# MKV transfers with TiVo Desktop Plus 2.8: Is it possible without re-encoding?



## bkdtv (Jan 9, 2003)

TiVo Desktop Plus 2.8 will transfer high-definition MP4 files with AAC and DD5.1 audio to the TiVo as is, without any re-encoding or quality loss. TiVo Desktop transfers these MP4 files to the TiVo at 20+Mbps, twice the rate of MPG and TiVo files.

I've been using Yamb 2.1b2 to save MKV files with AAC and DD5.1 audio as MP4 files. To do that, you click the Creation -> Click to Create a MP4 file... menu, and select the MKV file.

Is there a way to bypass the remuxing of MKV to MP4 that still allows TiVo Desktop to transfer the MPEG-4 stream as is, at 25-30Mbps? In other words, is there a Windows configuration that allows TiVo Desktop 2.8 to demux the H264 and AAC/DD5.1 streams from a MKV file for transfer, without re-encoding into MPEG-2? I don't want to re-encode it to re-encode with MPEG-2, as causes quality loss and slows the transfer by 70+%.

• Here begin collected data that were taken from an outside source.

/-- Count a hazard in OSTAT, saturating. -/
def State.countHazard (s : State) (c : Nat) : State :=
  let o := s.ostat c
  s.setCtl (offObs c + 0x28) (if o.extractLsb' 17 15 == 0x7FFF then o else o + 0x20000)

/-- Set DIVERGED in OSTAT. -/
def State.setDiverged (s : State) (c : Nat) : State := s.setCtl (offObs c + 0x28) (s.ostat c ||| 0x10000)

/-- Mode of slice sl: 0 off, 1 record, 2 replay (R425). -/
def State.rpmode (s : State) (sl : Nat) : Nat := ((s.ctlAt (offReplay sl)).extractLsb' 0 2).toNat

/-- The status of a slice (R425). -/
def State.rpStatus (s : State) (sl : Nat) : W32 :=
  let x := s.slice sl
  BitVec.ofNat 32 (s.rpmode sl + (if x.pass then 4 else 0) + (if x.ended then 8 else 0) + (if x.div then 16 else 0)
    + min (if s.rpmode sl = 2 then x.idx else x.used) (2 ^ 24 - 1) * 2 ^ 8)

/-- Source number of slice sl in trace records and events (R408). -/
def srcOfSlice (sl : Nat) : Nat := 1024 + sl

/-! ## Record and replay (R425 to R427) -/

/-- A chunk's word: its requester tag and count (R426). -/
def Chunk.word (x : Chunk) : W32 :=
  BitVec.ofNat 32 (x.core * 2 ^ 22 + x.warp * 2 ^ 17 + (if x.eng then 2 ^ 16 else 0) + x.count % 2 ^ 16)

/-- The chunk that a word holds. -/
def Chunk.read (w : W32) : Chunk :=
  ⟨(w.extractLsb' 22 10).toNat, (w.extractLsb' 17 5).toNat, w.getLsbD 16, (w.extractLsb' 0 16).toNat⟩

/-- Payload words of an arbitration log record: two chunks to a word (R409). -/
def chunkWords : List Chunk → List W64
  | [] => []
  | [a] => [(0 : W32) ++ a.word]
  | a :: b :: l => (b.word ++ a.word) :: chunkWords l

/-- Send chunks in records of up to 16. -/
def State.rlogSend (s : State) (sl : Nat) : Nat → List Chunk → State
  | 0, _ => s
  | fuel + 1, l =>
    if l.isEmpty then s
    else (s.traceLossless 3 0 (srcOfSlice sl) (chunkWords (l.take 16))).rlogSend sl fuel (l.drop 16)

/-- The slice sends its closed chunks. -/
def State.rlogFlush (s : State) (sl : Nat) : State :=
  let x := s.slice sl
  (s.rlogSend sl x.closed.length x.closed).modSlice sl (fun x => { x with closed := [] })

/-- The current chunk closes; a full record of 16 chunks is sent (R426). -/
def State.chunkClose (s : State) (sl : Nat) : State :=
  match (s.slice sl).chunk with
  | none => s
  | some ch =>
    let s := s.modSlice sl (fun x => { x with
      chunk := none, closed := x.closed ++ [ch], used := x.used + 1
      age := if x.closed.isEmpty then s.time else x.age })
    if (s.slice sl).closed.length = 16 then s.rlogFlush sl else s

/-- An atomic has been performed at a slice in record mode (R426). -/
def State.logAtomic (s : State) (sl core warp : Nat) (eng : Bool) : State :=
  let same (ch : Chunk) : Bool := ch.core == core && ch.warp == warp && ch.eng == eng && decide (ch.count < 65535)
  match (s.slice sl).chunk with
  | some ch =>
    if same ch then s.modSlice sl (fun x => { x with chunk := some { ch with count := ch.count + 1 } })
    else (s.chunkClose sl).modSlice sl (fun x => { x with chunk := some ⟨core, warp, eng, 1⟩ })
  | none => s.modSlice sl (fun x => { x with chunk := some ⟨core, warp, eng, 1⟩ })

/-- The pending chunks are emitted, as when record mode is left (R410, R425). -/
def State.logEmit (s : State) (sl : Nat) : State := (s.chunkClose sl).rlogFlush sl

/-- The head chunk of a slice in replay; none at the end of the log (R427). -/
def State.gateHead (s : State) (sl : Nat) : Option Chunk :=
  let x := s.slice sl
  if (s.ctlAt (offReplay sl + 0x10)).toNat ≤ x.idx then none
  else
    let ch := Chunk.read (BitVec.ofNat 32 (s.readNat ((s.ctl64 (offReplay sl + 8)).toNat + 4 * x.idx) 4))
    if ch.count = 0 then none else some ch

/-- The requester of a waiting atomic: core, warp and engine bit (R426). -/
def SliceReq.tag (r : SliceReq) : Nat × Nat × Bool := (r.core, if r.eng then 0 else r.warp, r.eng)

_Notes for those installing Yamb: Choose custom setup in the Yamb installer and check mkvextract. If you get an error about a missing regex.dll, you can download that here and place it in the mkvextract subfolder in the Yamb installation directory. If using Windows 7, sure to install the Yamb program to a folder where you have permissions to write, such as a subfolder in your Users folder (ex: My Documents or Desktop). Do the same for the temp folder, defined in Yamb settings._


----------



## fyodor (Sep 19, 2006)

On an unrelated note, what are the bitrates for the MKV/MP4 files you've been transferring? I'm curious what is feasible.



bkdtv said:


> TiVo Desktop Plus 2.8 will transfer high-definition MP4 files with AAC and DD5.1 audio to the TiVo as is, without any re-encoding or quality loss. TiVo Desktop transfers these MP4 files to the TiVo at 20+Mbps, twice the rate of MPG and TiVo files.
> 
> I've been using Yamb 2.1b2 to save MKV files with AAC and DD5.1 audio as MP4 files. To do that, you click the Creation -> Click to Create a MP4 file... menu, and select the MKV file.
> 
> ...


----------